[Dataset entries]
______
-- ==== Sys2Proof/Machine/Scalar.lean ====
section
/-! DEFINITION. Integer arithmetic and logic, immediates, multiplication and division (04 R101-R108, R111; 03 R95, R96). -/

namespace Sys2Proof.Machine

open Exec

/-! ### The ALU (R103): the functions of two words -/

namespace Alu

/-- An integer clamped to a range, with SAT when it was outside (R74). -/
def clampI (lo hi v : Int) : Word × Flags :=
  if v < lo then (Word.ofInt lo, { sat := true }) else if hi < v then (Word.ofInt hi, { sat := true }) else (Word.ofInt v, .none)

/-- The shift count: the low six bits (R103). -/
def cnt (b : Word) : Nat := b.toNat % 64

def andn (a b : Word) : Word := a &&& ~~~b
def shl (a b : Word) : Word := a <<< cnt b
def shr (a b : Word) : Word := a >>> cnt b
def sar (a b : Word) : Word := a.sshiftRight (cnt b)
def rol (a b : Word) : Word := a.rotateLeft (cnt b)
def min (a b : Word) : Word := if a.slt b then a else b
def max (a b : Word) : Word := if b.slt a then a else b
def minu (a b : Word) : Word := if a.ult b then a else b
def maxu (a b : Word) : Word := if b.ult a then a else b
def addSat (a b : Word) : Word × Flags := clampI (-2 ^ 63) (2 ^ 63 - 1) (a.toInt + b.toInt)
def subSat (a b : Word) : Word × Flags := clampI (-2 ^ 63) (2 ^ 63 - 1) (a.toInt - b.toInt)
def addSatu (a b : Word) : Word × Flags := clampI 0 (2 ^ 64 - 1) ((a.toNat : Int) + b.toNat)
def subSatu (a b : Word) : Word × Flags := clampI 0 (2 ^ 64 - 1) ((a.toNat : Int) - b.toNat)

/-- The high half of the signed and the unsigned product (R105). -/
def mulh (a b : Word) : Word := Word.ofInt (a.toInt * b.toInt / 2 ^ 64)
def mulhu (a b : Word) : Word := Word.ofNat (a.toNat * b.toNat / 2 ^ 64)

/-- Quotient and remainder (R95). -/
def divu (a b : Word) : Word := if b = 0 then BitVec.allOnes 64 else Word.ofNat (a.toNat / b.toNat)
def remu (a b : Word) : Word := if b = 0 then a else Word.ofNat (a.toNat % b.toNat)
def div (a b : Word) : Word := if b = 0 then BitVec.allOnes 64 else Word.ofInt (a.toInt.tdiv b.toInt)
def rem (a b : Word) : Word := if b = 0 then a else Word.ofInt (a.toInt.tmod b.toInt)

/-- The significant bits of a natural number. -/
def sigBits (n : Nat) : Nat := if n = 0 then 0 else Nat.log2 n + 1

/-- The latency of a division with a quotient of the given magnitude; dividing by zero takes 4 (R96). -/
def divLat (b : Word) (q : Nat) : Nat := if b = 0 then 4 else 4 + (sigBits q + 3) / 4
def latU (a b : Word) : Nat := divLat b (a.toNat / b.toNat)
def latS (a b : Word) : Nat := divLat b (a.toInt.natAbs / b.toInt.natAbs)

end Alu

/-! ### The forms -/

namespace Exec

/-- A function of two registers (R102, R103). For a form that names a port or link the table of R101 has two rows, its own (4 for a
mul, 6 for a floating-point operation) and L = 1; which of them counts is left open, and the model takes the form's own
(DESIGN CHOICE, log entry 65). -/
def alu2 (d a b : Reg) (f : Word → Word → Word) (lat : Nat := 1) : Exec Next := do
  let (x, y) ← src2 a b [d]
  latency lat
  write d (f x y)
  return .advance

/-- A function of two registers that can set flags. -/
def alu2f (d a b : Reg) (f : Word → Word → Word × Flags) : Exec Next := do
  let (x, y) ← src2 a b [d]
  setFlags (f x y).2
  write d (f x y).1
  return .advance

/-- A function of a register. -/
def alu1 (d a : Reg) (f : Word → Word) : Exec Next := do
  let x ← src1 a [d]
  write d (f x)
  return .advance

/-- A function of a register that can set flags. -/
def alu1f (d a : Reg) (f : Word → Word × Flags) : Exec Next := do
  let x ← src1 a [d]
  setFlags (f x).2
  write d (f x).1
  return .advance

/-- A division: the slot's divider holds the result (R96). -/
def divide (d a b : Reg) (f : Word → Word → Word) (lat : Word → Word → Nat) : Exec Next := do
  let (x, y) ← src2 a b [d]
  modify fun e => { e with unit := some (false, lat x y) }
  write d (f x y)
  return .advance

end Exec

/-! ### Register-register (R102, R103) -/

def execAdd (g : Guard) (d a b : Reg) : State → Host.Outcome State Fault Refusal := runThread g (alu2 d a b (· + ·))
def execSub (g : Guard) (d a b : Reg) : State → Host.Outcome State Fault Refusal := runThread g (alu2 d a b (· - ·))
def execLand (g : Guard) (d a b : Reg) : State → Host.Outcome State Fault Refusal := runThread g (alu2 d a b (· &&& ·))
def execLor (g : Guard) (d a b : Reg) : State → Host.Outcome State Fault Refusal := runThread g (alu2 d a b (· ||| ·))
def execLxor (g : Guard) (d a b : Reg) : State → Host.Outcome State Fault Refusal := runThread g (alu2 d a b (· ^^^ ·))
def execAndn (g : Guard) (d a b : Reg) : State → Host.Outcome State Fault Refusal := runThread g (alu2 d a b Alu.andn)
def execShl (g : Guard) (d a b : Reg) : State → Host.Outcome State Fault Refusal := runThread g (alu2 d a b Alu.shl)
def execShr (g : Guard) (d a b : Reg) : State → Host.Outcome State Fault Refusal := runThread g (alu2 d a b Alu.shr)
def execSar (g : Guard) (d a b : Reg) : State → Host.Outcome State Fault Refusal := runThread g (alu2 d a b Alu.sar)
def execRol (g : Guard) (d a b : Reg) : State → Host.Outcome State Fault Refusal := runThread g (alu2 d a b Alu.rol)
def execMin (g : Guard) (d a b : Reg) : State → Host.Outcome State Fault Refusal := runThread g (alu2 d a b Alu.min)
def execMax (g : Guard) (d a b : Reg) : State → Host.Outcome State Fault Refusal := runThread g (alu2 d a b Alu.max)
def execMinu (g : Guard) (d a b : Reg) : State → Host.Outcome State Fault Refusal := runThread g (alu2 d a b Alu.minu)
def execMaxu (g : Guard) (d a b : Reg) : State → Host.Outcome State Fault Refusal := runThread g (alu2 d a b Alu.maxu)
def execAddSat (g : Guard) (d a b : Reg) : State → Host.Outcome State Fault Refusal := runThread g (alu2f d a b Alu.addSat)
def execSubSat (g : Guard) (d a b : Reg) : State → Host.Outcome State Fault Refusal := runThread g (alu2f d a b Alu.subSat)
def execAddSatu (g : Guard) (d a b : Reg) : State → Host.Outcome State Fault Refusal := runThread g (alu2f d a b Alu.addSatu)
def execSubSatu (g : Guard) (d a b : Reg) : State → Host.Outcome State Fault Refusal := runThread g (alu2f d a b Alu.subSatu)
/-- sel: A where the predicate is 1, else B (R103, R104). -/
def execSel (g : Guard) (d a b : Reg) (c : PReg) : State → Host.Outcome State Fault Refusal := runThread g do
  let (x, y) ← src2 a b [d]
  write d (if pget (← get).th c then x else y)
  return .advance

/-! ### Register-immediate (R103, R104) -/

def execAddImm (g : Guard) (d a : Reg) (imm : BitVec 21) : State → Host.Outcome State Fault Refusal := runThread g (alu1 d a (· + sext21 imm))
def execLandImm (g : Guard) (d a : Reg) (imm : BitVec 21) : State → Host.Outcome State Fault Refusal := runThread g (alu1 d a (· &&& sext21 imm))
def execLorImm (g : Guard) (d a : Reg) (imm : BitVec 21) : State → Host.Outcome State Fault Refusal := runThread g (alu1 d a (· ||| sext21 imm))
def execLxorImm (g : Guard) (d a : Reg) (imm : BitVec 21) : State → Host.Outcome State Fault Refusal := runThread g (alu1 d a (· ^^^ sext21 imm))
def execAndnImm (g : Guard) (d a : Reg) (imm : BitVec 21) : State → Host.Outcome State Fault Refusal := runThread g (alu1 d a (Alu.andn · (sext21 imm)))
def execMinImm (g : Guard) (d a : Reg) (imm : BitVec 21) : State → Host.Outcome State Fault Refusal := runThread g (alu1 d a (Alu.min · (sext21 imm)))
def execMaxImm (g : Guard) (d a : Reg) (imm : BitVec 21) : State → Host.Outcome State Fault Refusal := runThread g (alu1 d a (Alu.max · (sext21 imm)))
def execMinuImm (g : Guard) (d a : Reg) (imm : BitVec 21) : State → Host.Outcome State Fault Refusal := runThread g (alu1 d a (Alu.minu · (zext21 imm)))
def execMaxuImm (g : Guard) (d a : Reg) (imm : BitVec 21) : State → Host.Outcome State Fault Refusal := runThread g (alu1 d a (Alu.maxu · (zext21 imm)))
def execAddSatImm (g : Guard) (d a : Reg) (imm : BitVec 21) : State → Host.Outcome State Fault Refusal := runThread g (alu1f d a (Alu.addSat · (sext21 imm)))
def execAddSatuImm (g : Guard) (d a : Reg) (imm : BitVec 21) : State → Host.Outcome State Fault Refusal := runThread g (alu1f d a (Alu.addSatu · (zext21 imm)))
def execShlImm (g : Guard) (d a : Reg) (n : BitVec 6) : State → Host.Outcome State Fault Refusal := runThread g (alu1 d a (Alu.shl · (n.zeroExtend 64)))
def execShrImm (g : Guard) (d a : Reg) (n : BitVec 6) : State → Host.Outcome State Fault Refusal := runThread g (alu1 d a (Alu.shr · (n.zeroExtend 64)))
def execSarImm (g : Guard) (d a : Reg) (n : BitVec 6) : State → Host.Outcome State Fault Refusal := runThread g (alu1 d a (Alu.sar · (n.zeroExtend 64)))
def execRolImm (g : Guard) (d a : Reg) (n : BitVec 6) : State → Host.Outcome State Fault Refusal := runThread g (alu1 d a (Alu.rol · (n.zeroExtend 64)))

/-! ### Immediates (R111) -/

namespace Exec
def put (d : Reg) (v : Word) : Exec Next := do
  let _ ← operands [] [d]
  write d v
  return .advance
end Exec

def execLi (g : Guard) (d : Reg) (imm : BitVec 16) : State → Host.Outcome State Fault Refusal := runThread g (put d (imm.signExtend 64))
def execLiI32 (g : Guard) (d : Reg) (imm : BitVec 32) : State → Host.Outcome State Fault Refusal := runThread g (put d (imm.signExtend 64))
def execLiTe (g : Guard) (d : Reg) (imm : Word) : State → Host.Outcome State Fault Refusal := runThread g (put d imm)

/-! ### Multiply and divide (R105, R95, R96) -/

def execMul (g : Guard) (d a b : Reg) : State → Host.Outcome State Fault Refusal := runThread g (alu2 d a b (· * ·) 4)
def execMulh (g : Guard) (d a b : Reg) : State → Host.Outcome State Fault Refusal := runThread g (alu2 d a b Alu.mulh 4)
def execMulhu (g : Guard) (d a b : Reg) : State → Host.Outcome State Fault Refusal := runThread g (alu2 d a b Alu.mulhu 4)
def execDiv (g : Guard) (d a b : Reg) : State → Host.Outcome State Fault Refusal := runThread g (divide d a b Alu.div Alu.latS)
def execDivu (g : Guard) (d a b : Reg) : State → Host.Outcome State Fault Refusal := runThread g (divide d a b Alu.divu Alu.latU)
def execRem (g : Guard) (d a b : Reg) : State → Host.Outcome State Fault Refusal := runThread g (divide d a b Alu.rem Alu.latS)
def execRemu (g : Guard) (d a b : Reg) : State → Host.Outcome State Fault Refusal := runThread g (divide d a b Alu.remu Alu.latU)

/-! ### Address arithmetic (R108) -/

/-- lea: base, index times the scale, displacement; no access and no check. -/
def execLea (g : Guard) (d a b : Reg) (scale : BitVec 2) (disp : BitVec 11) : State → Host.Outcome State Fault Refusal :=
  runThread g (alu2 d a b fun x y => effAddr x y scale.toNat disp)

end Sys2Proof.Machine
end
______
■ EXERCISE AIM ■
In the records above, how many lines hold the string "division"? Only the number should be given.

■ EXPECTED OUTPUT ■
3